Brief:
Every line of the records below from the line with "State.refuseRec_keeps (keeps_eng s.eng" up to and including the line with "State.refuseRec_keeps (keeps_swm s.swm" must be reproduced exactly, and no line outside that range.

Records for this exercise:
== Segment start ==

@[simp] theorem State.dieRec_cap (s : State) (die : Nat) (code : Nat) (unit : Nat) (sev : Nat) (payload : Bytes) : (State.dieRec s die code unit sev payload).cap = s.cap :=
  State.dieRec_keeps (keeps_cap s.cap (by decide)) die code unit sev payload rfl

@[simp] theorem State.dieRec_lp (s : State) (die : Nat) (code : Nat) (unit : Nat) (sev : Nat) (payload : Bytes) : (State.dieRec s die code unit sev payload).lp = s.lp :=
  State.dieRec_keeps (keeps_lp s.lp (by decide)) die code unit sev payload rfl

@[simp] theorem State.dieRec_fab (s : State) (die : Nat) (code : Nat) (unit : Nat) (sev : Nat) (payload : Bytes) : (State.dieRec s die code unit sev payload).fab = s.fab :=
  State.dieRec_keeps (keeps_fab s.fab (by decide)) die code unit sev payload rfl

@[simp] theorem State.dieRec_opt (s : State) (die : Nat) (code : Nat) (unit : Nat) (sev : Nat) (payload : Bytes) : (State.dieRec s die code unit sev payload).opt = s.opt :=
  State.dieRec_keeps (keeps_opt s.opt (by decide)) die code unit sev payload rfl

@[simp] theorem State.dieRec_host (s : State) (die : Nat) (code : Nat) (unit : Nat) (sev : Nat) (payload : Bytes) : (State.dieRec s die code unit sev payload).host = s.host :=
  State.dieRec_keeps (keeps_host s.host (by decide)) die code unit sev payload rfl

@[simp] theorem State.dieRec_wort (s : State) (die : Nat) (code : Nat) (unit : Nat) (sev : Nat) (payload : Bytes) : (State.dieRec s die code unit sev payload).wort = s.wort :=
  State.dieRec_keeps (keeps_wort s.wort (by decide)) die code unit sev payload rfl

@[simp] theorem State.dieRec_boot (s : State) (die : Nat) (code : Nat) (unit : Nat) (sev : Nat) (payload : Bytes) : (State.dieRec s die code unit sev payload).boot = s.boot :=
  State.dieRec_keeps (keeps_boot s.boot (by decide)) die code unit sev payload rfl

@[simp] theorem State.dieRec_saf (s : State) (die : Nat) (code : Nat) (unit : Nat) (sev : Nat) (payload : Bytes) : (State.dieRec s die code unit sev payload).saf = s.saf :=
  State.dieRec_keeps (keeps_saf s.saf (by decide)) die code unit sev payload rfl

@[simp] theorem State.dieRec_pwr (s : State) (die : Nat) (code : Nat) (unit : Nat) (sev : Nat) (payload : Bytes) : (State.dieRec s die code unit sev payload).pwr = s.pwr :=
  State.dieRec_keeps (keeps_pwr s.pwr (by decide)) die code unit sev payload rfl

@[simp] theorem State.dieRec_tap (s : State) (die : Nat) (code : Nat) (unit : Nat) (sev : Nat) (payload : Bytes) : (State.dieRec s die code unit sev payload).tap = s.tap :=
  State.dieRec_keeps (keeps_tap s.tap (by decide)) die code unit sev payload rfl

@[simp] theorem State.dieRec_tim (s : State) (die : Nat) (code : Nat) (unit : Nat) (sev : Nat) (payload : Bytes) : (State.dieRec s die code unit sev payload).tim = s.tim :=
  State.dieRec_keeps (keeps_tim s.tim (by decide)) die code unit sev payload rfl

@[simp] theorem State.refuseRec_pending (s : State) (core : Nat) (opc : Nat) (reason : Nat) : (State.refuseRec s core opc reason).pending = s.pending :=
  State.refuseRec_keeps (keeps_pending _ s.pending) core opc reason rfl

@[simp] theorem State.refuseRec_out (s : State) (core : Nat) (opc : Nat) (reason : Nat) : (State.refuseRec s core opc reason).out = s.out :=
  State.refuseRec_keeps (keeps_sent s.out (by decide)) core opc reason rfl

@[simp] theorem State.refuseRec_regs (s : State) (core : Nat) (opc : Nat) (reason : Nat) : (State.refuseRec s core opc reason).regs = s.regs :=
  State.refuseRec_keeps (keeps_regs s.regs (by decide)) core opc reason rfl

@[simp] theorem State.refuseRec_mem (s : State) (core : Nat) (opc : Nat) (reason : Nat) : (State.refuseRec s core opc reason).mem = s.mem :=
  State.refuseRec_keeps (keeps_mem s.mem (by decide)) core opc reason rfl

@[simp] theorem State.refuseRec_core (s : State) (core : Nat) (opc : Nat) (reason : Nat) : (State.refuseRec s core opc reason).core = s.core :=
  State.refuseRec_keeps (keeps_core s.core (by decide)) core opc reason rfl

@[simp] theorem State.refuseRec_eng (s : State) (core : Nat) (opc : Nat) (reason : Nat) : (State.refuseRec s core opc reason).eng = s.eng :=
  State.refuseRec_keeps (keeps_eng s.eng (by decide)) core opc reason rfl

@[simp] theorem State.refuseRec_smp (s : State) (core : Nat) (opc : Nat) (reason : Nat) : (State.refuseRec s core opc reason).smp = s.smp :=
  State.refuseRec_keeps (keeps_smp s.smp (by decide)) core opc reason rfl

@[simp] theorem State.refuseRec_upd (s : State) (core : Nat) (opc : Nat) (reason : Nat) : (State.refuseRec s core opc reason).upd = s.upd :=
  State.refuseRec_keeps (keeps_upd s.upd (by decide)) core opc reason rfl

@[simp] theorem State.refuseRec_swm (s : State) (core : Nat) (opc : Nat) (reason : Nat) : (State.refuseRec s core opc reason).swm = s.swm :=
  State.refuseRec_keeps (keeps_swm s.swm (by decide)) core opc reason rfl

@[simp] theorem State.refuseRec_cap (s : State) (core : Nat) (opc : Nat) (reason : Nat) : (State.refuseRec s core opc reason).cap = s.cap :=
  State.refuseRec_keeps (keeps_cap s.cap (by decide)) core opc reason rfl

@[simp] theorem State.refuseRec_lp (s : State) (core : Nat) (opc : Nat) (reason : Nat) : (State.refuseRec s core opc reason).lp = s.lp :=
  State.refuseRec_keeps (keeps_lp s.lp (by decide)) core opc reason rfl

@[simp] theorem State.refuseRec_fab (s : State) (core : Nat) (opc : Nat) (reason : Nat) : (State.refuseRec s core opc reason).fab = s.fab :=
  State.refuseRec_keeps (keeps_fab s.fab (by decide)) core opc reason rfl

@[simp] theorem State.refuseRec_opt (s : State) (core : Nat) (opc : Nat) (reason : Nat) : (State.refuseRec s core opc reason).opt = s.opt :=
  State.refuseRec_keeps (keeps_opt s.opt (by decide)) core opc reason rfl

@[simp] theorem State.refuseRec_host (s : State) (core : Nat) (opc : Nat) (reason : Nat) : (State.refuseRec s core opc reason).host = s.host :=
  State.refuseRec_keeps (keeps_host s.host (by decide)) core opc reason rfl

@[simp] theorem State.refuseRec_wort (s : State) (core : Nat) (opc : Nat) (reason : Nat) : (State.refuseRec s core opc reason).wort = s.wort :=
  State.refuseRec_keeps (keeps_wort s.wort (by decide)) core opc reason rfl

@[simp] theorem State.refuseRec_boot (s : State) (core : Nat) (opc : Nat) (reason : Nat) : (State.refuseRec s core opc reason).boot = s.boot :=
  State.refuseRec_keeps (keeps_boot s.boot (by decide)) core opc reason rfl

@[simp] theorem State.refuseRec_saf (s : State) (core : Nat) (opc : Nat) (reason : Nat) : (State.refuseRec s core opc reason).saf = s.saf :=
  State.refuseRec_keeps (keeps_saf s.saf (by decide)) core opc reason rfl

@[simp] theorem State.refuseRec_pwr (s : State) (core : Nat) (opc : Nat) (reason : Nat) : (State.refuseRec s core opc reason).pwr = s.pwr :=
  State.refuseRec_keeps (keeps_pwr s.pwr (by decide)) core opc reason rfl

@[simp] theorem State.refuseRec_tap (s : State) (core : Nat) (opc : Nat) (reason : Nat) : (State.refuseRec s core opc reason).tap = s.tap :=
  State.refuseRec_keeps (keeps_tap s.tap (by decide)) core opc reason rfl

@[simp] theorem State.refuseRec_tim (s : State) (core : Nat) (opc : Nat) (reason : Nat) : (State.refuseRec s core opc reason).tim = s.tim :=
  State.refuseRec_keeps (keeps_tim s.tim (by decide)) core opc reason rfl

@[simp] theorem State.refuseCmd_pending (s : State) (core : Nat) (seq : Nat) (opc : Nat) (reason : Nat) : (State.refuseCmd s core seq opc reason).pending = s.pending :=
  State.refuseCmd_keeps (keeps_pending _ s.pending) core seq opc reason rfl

== Segment end ==
== Segment start ==

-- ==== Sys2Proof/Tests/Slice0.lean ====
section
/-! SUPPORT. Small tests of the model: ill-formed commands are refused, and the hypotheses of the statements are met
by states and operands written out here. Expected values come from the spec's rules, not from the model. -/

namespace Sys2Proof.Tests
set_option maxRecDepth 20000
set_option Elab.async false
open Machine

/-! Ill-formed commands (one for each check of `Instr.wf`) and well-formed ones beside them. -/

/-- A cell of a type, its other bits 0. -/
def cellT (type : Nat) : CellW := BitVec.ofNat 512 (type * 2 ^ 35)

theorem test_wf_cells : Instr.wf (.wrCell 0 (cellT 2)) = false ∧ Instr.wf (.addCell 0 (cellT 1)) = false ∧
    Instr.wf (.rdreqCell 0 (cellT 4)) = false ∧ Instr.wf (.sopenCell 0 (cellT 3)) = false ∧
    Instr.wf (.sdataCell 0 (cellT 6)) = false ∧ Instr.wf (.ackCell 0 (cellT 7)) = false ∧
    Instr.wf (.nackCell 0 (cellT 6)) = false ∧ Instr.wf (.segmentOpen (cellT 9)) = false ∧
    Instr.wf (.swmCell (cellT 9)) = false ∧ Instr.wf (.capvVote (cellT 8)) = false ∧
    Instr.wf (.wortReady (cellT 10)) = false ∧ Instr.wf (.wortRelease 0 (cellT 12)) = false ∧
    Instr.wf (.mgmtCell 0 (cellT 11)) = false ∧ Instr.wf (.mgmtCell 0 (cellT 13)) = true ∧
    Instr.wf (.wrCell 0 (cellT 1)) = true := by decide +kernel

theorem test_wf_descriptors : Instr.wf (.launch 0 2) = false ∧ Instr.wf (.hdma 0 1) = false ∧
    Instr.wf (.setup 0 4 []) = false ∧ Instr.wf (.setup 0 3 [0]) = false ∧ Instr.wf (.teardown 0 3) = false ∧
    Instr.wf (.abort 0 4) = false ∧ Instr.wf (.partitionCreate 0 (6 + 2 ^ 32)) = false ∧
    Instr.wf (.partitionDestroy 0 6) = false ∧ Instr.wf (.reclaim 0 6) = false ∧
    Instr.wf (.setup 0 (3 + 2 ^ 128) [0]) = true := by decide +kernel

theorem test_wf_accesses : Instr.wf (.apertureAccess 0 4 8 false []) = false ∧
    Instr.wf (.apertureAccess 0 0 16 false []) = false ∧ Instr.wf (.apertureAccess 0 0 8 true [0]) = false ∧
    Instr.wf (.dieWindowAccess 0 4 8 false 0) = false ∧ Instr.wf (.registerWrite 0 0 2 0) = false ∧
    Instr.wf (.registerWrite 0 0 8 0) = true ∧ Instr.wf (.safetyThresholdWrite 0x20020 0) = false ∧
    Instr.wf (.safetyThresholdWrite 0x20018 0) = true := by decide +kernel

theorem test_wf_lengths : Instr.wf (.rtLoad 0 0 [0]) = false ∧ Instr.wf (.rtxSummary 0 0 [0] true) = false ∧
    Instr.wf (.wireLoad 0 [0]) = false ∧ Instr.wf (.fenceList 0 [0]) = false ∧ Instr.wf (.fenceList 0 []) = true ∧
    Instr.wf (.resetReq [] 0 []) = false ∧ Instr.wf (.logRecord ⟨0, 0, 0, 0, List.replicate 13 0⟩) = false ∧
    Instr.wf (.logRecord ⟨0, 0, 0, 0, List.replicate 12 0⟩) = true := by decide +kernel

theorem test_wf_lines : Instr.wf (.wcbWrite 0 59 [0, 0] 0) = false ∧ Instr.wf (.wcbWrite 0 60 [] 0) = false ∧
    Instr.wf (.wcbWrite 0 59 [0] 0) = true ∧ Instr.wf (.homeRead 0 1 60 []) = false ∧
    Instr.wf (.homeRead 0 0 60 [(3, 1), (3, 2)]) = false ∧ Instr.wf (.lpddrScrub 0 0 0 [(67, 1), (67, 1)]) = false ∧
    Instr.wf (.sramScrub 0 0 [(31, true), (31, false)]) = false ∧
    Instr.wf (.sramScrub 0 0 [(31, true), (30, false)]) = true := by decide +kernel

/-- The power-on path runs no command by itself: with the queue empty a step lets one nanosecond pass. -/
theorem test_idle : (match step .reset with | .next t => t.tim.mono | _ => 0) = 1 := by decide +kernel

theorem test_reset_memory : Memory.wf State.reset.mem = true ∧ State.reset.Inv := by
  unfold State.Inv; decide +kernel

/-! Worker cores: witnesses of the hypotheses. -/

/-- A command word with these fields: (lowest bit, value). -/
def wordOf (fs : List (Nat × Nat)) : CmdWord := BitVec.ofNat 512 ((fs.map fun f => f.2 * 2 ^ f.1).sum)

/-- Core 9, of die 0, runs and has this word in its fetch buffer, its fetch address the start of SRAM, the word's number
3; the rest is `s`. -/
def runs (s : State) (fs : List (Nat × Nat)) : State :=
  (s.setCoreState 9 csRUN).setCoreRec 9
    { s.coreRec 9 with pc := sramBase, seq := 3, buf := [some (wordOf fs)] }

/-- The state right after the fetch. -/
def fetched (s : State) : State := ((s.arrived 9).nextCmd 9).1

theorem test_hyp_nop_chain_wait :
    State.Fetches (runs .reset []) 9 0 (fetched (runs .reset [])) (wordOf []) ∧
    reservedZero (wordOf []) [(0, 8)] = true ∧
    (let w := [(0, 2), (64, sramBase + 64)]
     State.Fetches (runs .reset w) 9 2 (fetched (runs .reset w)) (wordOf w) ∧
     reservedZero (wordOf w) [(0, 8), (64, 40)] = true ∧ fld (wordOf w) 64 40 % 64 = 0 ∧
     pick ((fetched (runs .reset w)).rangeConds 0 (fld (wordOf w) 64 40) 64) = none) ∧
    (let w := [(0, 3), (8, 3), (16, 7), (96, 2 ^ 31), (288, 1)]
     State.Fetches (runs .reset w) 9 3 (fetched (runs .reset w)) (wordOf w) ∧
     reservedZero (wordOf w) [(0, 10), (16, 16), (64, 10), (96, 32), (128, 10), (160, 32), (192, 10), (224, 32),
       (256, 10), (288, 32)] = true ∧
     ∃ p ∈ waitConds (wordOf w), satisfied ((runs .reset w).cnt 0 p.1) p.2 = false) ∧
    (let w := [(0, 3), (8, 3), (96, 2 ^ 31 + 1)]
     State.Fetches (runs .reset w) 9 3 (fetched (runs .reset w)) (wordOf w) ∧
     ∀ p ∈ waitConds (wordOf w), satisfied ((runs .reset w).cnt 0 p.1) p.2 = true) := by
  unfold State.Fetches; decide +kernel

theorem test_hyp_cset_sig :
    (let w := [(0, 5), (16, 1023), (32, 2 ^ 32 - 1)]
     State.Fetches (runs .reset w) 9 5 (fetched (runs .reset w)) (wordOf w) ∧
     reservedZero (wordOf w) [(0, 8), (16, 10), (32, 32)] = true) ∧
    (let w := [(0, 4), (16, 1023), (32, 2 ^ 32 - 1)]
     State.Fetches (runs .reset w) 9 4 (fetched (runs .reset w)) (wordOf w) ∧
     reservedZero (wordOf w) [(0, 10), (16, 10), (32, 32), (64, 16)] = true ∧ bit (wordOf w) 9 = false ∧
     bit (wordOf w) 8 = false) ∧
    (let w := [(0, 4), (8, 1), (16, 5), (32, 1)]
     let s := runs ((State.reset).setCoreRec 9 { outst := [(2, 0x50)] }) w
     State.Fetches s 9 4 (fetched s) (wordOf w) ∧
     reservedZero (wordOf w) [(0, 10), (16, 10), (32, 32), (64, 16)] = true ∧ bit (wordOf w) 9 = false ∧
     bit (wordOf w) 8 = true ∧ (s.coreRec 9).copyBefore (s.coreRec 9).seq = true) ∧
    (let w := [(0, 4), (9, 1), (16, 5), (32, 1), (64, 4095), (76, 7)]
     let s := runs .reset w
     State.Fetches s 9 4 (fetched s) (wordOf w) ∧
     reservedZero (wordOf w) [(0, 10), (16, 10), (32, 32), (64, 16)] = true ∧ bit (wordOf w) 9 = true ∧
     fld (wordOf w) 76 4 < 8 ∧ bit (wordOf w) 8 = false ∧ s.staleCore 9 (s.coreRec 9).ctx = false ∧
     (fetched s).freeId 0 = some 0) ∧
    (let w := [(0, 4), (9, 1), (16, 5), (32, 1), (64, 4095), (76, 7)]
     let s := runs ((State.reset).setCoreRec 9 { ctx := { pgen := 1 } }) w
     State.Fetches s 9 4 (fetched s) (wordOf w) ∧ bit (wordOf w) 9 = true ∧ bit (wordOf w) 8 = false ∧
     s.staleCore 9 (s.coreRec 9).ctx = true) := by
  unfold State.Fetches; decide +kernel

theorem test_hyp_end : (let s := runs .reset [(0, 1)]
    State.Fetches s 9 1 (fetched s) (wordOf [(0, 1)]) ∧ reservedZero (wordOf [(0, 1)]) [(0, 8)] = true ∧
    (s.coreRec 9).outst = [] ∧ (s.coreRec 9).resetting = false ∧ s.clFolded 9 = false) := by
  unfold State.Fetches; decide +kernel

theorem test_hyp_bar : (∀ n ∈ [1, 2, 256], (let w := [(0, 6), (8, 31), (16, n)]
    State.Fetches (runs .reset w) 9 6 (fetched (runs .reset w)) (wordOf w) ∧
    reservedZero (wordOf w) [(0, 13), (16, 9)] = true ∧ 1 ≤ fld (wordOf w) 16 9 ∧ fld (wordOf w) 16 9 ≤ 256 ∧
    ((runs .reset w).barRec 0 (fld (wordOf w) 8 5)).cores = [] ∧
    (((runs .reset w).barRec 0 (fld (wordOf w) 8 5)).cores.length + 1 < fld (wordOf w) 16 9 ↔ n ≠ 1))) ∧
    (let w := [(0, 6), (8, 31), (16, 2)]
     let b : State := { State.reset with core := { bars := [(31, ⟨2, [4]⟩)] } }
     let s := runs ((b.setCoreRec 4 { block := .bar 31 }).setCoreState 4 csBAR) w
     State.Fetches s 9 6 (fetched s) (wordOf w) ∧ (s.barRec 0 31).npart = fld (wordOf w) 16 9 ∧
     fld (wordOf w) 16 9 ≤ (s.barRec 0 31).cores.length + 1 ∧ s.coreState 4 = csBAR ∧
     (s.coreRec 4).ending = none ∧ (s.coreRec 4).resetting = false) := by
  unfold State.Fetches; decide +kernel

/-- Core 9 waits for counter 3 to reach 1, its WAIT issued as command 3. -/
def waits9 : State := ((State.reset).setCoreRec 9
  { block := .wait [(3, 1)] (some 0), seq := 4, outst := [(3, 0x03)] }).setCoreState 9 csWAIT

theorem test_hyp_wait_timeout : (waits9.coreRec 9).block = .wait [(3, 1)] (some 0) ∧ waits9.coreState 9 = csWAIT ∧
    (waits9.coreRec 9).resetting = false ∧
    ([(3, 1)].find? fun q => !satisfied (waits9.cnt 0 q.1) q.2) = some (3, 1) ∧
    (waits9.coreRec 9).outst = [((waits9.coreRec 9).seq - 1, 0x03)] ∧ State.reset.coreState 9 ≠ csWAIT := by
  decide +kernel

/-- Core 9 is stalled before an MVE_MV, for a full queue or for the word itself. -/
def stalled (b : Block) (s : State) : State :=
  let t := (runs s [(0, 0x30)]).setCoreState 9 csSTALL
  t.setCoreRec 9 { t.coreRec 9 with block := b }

== Segment end ==

Response:
  State.refuseRec_keeps (keeps_eng s.eng (by decide)) core opc reason rfl

@[simp] theorem State.refuseRec_smp (s : State) (core : Nat) (opc : Nat) (reason : Nat) : (State.refuseRec s core opc reason).smp = s.smp :=
  State.refuseRec_keeps (keeps_smp s.smp (by decide)) core opc reason rfl

@[simp] theorem State.refuseRec_upd (s : State) (core : Nat) (opc : Nat) (reason : Nat) : (State.refuseRec s core opc reason).upd = s.upd :=
  State.refuseRec_keeps (keeps_upd s.upd (by decide)) core opc reason rfl

@[simp] theorem State.refuseRec_swm (s : State) (core : Nat) (opc : Nat) (reason : Nat) : (State.refuseRec s core opc reason).swm = s.swm :=
  State.refuseRec_keeps (keeps_swm s.swm (by decide)) core opc reason rfl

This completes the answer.